WHAT THE TASK ASKS
Copy exactly the stretch of data below from the line with "the write's, one" through the line with "let phys := scratchPhys (cellOf", including both of those lines.

Stored data entries
************

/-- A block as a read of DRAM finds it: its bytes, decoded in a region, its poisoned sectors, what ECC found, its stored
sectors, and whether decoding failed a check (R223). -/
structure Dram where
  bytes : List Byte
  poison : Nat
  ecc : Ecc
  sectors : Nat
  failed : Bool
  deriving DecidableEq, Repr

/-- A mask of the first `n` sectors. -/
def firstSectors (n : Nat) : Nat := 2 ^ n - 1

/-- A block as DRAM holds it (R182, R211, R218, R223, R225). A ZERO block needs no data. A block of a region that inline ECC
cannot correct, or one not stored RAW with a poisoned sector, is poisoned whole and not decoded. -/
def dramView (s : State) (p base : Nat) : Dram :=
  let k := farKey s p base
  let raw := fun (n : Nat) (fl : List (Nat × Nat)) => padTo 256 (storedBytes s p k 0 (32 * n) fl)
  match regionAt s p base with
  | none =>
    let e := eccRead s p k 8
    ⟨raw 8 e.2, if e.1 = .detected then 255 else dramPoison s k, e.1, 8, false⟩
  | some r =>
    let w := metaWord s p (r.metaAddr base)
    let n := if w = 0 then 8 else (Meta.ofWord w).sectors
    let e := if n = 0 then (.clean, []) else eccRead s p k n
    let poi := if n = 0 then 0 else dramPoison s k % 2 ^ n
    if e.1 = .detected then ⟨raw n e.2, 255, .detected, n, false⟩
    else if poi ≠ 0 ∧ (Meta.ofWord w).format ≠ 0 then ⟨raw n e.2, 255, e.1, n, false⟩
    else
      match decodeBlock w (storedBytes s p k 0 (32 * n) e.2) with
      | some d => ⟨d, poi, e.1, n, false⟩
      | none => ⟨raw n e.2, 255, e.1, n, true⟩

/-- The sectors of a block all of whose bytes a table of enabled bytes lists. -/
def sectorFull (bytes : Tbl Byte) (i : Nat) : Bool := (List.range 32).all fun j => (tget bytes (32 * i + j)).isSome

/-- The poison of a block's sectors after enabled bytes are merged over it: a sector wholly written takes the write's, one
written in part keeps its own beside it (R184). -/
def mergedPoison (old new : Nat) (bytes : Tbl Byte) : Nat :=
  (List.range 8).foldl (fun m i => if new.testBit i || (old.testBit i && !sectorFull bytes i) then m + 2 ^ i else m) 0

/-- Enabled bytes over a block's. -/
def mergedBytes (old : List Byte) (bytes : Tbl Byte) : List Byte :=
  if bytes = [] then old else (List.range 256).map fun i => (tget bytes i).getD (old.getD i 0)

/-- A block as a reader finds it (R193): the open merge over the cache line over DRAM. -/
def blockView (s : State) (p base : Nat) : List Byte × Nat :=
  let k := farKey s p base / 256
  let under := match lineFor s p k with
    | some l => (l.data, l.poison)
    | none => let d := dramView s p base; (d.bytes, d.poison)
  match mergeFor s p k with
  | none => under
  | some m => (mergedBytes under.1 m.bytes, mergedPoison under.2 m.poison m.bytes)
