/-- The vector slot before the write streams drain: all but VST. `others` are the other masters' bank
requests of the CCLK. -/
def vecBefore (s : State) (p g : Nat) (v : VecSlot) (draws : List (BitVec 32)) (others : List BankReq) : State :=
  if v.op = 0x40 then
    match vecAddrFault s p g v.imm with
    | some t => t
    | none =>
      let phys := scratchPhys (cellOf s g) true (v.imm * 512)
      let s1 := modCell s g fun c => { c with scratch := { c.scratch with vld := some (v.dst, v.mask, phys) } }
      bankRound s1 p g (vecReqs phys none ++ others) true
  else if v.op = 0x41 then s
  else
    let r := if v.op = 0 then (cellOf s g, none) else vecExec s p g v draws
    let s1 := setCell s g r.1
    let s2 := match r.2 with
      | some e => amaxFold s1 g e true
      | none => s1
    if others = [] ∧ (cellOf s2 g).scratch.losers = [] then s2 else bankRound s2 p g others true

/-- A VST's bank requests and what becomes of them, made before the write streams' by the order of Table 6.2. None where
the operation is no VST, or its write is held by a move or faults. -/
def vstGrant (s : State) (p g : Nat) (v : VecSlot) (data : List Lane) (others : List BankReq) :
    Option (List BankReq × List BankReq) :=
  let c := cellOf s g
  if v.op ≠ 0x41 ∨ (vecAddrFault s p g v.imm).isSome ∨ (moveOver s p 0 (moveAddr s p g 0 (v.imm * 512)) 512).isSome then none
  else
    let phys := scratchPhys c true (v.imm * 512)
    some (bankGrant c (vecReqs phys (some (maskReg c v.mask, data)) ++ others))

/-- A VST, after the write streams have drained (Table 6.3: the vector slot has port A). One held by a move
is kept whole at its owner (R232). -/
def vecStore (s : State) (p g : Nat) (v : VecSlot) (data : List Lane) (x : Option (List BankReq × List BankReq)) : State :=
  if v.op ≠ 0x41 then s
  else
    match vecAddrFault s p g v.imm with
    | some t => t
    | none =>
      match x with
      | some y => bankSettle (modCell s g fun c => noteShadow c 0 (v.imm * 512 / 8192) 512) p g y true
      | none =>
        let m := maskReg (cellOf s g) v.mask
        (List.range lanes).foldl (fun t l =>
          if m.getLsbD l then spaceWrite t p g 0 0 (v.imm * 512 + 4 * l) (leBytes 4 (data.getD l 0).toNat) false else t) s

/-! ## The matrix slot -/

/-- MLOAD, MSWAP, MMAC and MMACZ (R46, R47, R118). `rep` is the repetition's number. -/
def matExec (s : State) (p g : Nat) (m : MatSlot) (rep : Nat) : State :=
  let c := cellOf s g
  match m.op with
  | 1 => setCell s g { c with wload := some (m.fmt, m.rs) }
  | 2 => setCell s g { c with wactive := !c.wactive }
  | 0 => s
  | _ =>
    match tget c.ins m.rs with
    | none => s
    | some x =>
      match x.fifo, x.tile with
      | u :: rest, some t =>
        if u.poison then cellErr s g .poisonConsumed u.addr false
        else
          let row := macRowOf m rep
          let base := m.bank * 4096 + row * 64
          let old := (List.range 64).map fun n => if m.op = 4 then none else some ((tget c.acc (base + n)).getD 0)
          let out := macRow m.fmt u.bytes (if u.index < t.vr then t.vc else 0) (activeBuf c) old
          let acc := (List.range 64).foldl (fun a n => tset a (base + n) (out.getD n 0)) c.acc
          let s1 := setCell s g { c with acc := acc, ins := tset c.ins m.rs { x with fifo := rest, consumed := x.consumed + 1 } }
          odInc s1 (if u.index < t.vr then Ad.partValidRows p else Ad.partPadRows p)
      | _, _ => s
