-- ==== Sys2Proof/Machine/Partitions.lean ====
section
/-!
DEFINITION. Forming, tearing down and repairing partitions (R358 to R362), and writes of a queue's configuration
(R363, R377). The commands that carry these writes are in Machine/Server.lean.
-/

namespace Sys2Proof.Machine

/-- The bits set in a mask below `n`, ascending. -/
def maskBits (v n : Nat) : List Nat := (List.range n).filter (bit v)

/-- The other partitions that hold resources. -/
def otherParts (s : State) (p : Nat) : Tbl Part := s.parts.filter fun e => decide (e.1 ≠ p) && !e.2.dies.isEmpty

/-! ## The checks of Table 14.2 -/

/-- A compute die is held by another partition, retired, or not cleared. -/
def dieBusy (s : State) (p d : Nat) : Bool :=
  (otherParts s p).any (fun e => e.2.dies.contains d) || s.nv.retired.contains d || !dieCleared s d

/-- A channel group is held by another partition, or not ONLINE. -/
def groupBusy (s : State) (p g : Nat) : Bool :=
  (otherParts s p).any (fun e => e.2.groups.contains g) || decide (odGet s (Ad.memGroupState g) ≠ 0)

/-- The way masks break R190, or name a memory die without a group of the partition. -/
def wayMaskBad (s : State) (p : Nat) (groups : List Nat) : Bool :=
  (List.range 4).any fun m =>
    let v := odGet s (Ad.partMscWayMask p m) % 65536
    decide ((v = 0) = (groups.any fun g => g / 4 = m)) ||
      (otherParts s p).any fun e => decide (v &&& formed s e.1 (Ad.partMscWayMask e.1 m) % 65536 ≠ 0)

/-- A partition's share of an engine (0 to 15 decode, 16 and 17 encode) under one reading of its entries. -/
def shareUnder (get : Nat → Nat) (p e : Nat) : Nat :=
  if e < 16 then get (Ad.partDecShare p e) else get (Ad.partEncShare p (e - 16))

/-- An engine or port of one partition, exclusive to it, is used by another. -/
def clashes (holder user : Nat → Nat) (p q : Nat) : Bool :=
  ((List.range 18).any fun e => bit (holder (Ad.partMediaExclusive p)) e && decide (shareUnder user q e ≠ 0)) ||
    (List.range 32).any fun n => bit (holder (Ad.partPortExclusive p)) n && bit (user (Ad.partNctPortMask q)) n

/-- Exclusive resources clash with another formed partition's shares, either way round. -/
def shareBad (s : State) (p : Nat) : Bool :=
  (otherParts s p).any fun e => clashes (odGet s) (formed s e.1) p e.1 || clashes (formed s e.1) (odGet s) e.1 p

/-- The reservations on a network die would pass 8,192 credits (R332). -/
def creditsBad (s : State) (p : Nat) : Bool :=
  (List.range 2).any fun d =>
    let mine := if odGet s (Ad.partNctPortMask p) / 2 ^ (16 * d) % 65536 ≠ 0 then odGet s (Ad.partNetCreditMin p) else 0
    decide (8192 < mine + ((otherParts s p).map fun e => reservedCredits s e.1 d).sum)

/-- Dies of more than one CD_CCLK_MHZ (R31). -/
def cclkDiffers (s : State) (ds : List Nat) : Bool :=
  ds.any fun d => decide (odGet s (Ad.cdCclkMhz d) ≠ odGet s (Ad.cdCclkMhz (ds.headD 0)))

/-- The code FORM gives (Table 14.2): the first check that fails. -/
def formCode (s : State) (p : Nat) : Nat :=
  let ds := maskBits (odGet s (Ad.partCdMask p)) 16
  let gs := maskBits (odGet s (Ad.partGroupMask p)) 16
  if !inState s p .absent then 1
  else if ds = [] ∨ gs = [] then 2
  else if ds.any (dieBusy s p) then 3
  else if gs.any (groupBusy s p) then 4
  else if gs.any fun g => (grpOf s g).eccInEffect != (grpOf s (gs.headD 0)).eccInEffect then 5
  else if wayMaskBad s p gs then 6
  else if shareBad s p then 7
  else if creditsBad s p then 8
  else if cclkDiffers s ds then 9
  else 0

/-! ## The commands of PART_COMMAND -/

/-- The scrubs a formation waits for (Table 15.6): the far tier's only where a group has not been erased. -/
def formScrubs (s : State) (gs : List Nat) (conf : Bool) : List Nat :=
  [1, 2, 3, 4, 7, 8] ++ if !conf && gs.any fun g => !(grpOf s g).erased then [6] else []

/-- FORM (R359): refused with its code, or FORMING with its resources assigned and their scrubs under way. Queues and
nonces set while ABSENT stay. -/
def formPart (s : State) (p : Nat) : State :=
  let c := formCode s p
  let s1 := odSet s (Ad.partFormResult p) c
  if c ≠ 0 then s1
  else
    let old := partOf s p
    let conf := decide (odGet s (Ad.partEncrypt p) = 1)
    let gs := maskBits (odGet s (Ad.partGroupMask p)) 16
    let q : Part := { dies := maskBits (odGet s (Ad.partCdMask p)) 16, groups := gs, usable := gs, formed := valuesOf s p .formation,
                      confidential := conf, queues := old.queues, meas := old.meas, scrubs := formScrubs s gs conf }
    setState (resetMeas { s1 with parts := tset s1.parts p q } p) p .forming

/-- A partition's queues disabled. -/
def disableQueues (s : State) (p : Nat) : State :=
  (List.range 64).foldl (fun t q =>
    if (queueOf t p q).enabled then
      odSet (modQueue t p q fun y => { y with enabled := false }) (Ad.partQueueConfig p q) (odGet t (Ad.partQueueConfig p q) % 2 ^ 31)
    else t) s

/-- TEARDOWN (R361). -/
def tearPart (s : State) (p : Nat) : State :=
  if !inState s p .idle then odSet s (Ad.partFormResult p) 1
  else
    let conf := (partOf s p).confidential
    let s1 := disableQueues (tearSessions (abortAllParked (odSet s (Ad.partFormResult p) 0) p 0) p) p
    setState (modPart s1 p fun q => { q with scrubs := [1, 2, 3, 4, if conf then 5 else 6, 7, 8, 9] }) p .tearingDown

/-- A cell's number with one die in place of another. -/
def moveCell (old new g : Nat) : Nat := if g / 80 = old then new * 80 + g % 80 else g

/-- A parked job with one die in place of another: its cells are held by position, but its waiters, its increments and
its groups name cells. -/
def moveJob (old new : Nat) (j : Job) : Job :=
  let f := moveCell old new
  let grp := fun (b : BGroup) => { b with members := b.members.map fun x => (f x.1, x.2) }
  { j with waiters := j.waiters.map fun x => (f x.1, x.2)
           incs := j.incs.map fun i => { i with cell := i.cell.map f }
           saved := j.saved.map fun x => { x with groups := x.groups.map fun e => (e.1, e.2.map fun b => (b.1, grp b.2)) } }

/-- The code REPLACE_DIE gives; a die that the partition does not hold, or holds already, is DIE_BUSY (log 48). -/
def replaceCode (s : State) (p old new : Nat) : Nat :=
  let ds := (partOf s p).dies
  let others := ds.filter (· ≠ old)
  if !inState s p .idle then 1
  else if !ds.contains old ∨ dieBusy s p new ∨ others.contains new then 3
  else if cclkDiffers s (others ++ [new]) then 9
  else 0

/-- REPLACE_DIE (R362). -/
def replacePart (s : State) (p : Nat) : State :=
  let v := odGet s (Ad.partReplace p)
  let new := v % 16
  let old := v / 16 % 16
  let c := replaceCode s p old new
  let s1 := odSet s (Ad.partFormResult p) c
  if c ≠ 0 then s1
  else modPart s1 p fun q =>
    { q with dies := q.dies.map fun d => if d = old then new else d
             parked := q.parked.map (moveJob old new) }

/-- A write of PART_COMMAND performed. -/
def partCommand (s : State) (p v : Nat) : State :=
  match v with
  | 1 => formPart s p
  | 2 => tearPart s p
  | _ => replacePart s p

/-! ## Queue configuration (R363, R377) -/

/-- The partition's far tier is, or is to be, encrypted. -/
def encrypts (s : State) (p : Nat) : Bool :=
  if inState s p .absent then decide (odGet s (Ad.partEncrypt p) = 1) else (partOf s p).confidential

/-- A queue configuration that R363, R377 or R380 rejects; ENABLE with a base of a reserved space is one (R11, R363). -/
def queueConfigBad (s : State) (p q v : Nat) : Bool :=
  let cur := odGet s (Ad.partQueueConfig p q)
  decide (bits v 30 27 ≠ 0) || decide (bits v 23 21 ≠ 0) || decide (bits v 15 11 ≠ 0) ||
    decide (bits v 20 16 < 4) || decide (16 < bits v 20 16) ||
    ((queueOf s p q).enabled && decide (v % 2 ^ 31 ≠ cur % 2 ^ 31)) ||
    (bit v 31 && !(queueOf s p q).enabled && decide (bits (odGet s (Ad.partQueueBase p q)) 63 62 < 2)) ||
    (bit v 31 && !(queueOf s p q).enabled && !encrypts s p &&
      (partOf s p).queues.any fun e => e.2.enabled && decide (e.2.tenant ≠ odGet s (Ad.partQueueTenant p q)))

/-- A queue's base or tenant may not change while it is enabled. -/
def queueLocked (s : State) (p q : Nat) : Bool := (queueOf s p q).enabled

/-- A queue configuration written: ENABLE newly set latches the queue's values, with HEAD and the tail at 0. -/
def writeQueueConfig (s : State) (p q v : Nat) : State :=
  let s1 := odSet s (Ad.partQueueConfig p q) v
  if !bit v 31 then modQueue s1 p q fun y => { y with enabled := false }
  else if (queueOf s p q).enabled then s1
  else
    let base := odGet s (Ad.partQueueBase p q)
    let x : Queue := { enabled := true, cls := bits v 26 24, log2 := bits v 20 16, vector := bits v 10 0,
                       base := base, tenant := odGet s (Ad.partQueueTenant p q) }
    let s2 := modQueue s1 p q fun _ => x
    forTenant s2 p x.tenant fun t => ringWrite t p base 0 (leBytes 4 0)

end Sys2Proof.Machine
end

************

SOLUTION FOR THIS EXERCISE
/-- The poison of a block's sectors after enabled bytes are merged over it: a sector wholly written takes the write's, one
written in part keeps its own beside it (R184). -/
def mergedPoison (old new : Nat) (bytes : Tbl Byte) : Nat :=
  (List.range 8).foldl (fun m i => if new.testBit i || (old.testBit i && !sectorFull bytes i) then m + 2 ^ i else m) 0

/-- Enabled bytes over a block's. -/
def mergedBytes (old : List Byte) (bytes : Tbl Byte) : List Byte :=
  if bytes = [] then old else (List.range 256).map fun i => (tget bytes i).getD (old.getD i 0)

/-- A block as a reader finds it (R193): the open merge over the cache line over DRAM. -/
def blockView (s : State) (p base : Nat) : List Byte × Nat :=
  let k := farKey s p base / 256
  let under := match lineFor s p k with
    | some l => (l.data, l.poison)
    | none => let d := dramView s p base; (d.bytes, d.poison)
  match mergeFor s p k with
  | none => under
  | some m => (mergedBytes under.1 m.bytes, mergedPoison under.2 m.poison m.bytes)
/-- The vector slot before the write streams drain: all but VST. `others` are the other masters' bank
requests of the CCLK. -/
def vecBefore (s : State) (p g : Nat) (v : VecSlot) (draws : List (BitVec 32)) (others : List BankReq) : State :=
  if v.op = 0x40 then
    match vecAddrFault s p g v.imm with
    | some t => t
    | none =>
      let phys := scratchPhys (cellOf s g) true (v.imm * 512)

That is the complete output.